Stored data:

——————————

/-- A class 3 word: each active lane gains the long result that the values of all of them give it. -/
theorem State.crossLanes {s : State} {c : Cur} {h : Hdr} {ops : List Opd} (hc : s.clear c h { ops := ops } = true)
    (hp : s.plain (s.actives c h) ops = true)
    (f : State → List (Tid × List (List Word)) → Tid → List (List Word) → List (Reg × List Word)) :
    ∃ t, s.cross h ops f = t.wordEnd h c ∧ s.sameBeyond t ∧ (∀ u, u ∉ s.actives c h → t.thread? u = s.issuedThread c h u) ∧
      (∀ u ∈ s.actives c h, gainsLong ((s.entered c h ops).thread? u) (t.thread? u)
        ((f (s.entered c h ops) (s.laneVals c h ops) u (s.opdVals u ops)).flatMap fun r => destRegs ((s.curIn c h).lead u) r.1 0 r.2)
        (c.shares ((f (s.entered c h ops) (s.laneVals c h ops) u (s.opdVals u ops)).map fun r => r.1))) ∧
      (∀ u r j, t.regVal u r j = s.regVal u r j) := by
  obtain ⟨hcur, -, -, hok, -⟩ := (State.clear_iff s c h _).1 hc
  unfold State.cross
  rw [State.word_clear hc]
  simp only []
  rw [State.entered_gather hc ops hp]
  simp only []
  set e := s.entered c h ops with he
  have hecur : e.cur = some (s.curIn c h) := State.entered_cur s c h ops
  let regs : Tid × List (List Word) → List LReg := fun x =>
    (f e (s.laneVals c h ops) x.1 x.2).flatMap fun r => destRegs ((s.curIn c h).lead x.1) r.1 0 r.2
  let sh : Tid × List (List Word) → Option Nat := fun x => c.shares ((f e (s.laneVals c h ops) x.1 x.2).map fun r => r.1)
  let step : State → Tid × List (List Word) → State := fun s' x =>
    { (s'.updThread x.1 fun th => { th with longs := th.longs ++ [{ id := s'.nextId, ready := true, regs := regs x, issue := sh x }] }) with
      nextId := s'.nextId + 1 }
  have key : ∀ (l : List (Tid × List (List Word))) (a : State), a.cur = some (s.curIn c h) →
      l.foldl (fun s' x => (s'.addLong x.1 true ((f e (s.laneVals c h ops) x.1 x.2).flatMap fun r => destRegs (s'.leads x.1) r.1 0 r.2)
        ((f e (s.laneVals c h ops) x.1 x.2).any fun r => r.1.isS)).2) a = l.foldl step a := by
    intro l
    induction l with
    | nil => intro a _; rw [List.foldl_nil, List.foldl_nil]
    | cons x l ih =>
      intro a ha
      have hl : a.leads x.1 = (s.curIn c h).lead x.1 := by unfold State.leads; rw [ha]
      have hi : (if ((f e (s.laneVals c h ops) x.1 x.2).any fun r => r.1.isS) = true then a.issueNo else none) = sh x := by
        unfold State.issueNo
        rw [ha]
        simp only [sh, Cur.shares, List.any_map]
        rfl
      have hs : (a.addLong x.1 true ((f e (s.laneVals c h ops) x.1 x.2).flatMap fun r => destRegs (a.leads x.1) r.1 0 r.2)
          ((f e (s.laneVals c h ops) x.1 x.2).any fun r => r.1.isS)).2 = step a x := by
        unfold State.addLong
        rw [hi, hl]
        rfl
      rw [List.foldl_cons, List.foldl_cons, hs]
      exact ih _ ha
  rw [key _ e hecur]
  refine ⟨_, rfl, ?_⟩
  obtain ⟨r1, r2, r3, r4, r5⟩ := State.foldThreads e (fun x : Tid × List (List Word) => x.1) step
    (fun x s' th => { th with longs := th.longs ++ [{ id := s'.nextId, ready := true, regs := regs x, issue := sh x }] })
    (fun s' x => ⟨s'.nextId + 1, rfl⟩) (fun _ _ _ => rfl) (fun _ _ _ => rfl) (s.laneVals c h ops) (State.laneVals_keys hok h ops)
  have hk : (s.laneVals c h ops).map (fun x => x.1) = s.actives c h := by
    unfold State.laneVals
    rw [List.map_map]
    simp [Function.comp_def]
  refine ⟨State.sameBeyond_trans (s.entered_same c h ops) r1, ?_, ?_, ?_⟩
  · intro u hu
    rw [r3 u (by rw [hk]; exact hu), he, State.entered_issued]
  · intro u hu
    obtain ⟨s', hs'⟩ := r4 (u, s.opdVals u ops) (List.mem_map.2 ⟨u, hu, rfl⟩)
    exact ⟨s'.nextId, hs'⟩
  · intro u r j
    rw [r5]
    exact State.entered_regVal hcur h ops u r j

——————————

[Exercise requirements]: Could you set down, exactly as written, the lines above between the one holding "rw [List.foldl_cons, List.foldl_cons, hs]" and the one holding "obtain ⟨r1, r2, r3, r4, r5⟩", inclusive, and nothing more?

[Response to the task]:
      rw [List.foldl_cons, List.foldl_cons, hs]
      exact ih _ ha
  rw [key _ e hecur]
  refine ⟨_, rfl, ?_⟩
  obtain ⟨r1, r2, r3, r4, r5⟩ := State.foldThreads e (fun x : Tid × List (List Word) => x.1) step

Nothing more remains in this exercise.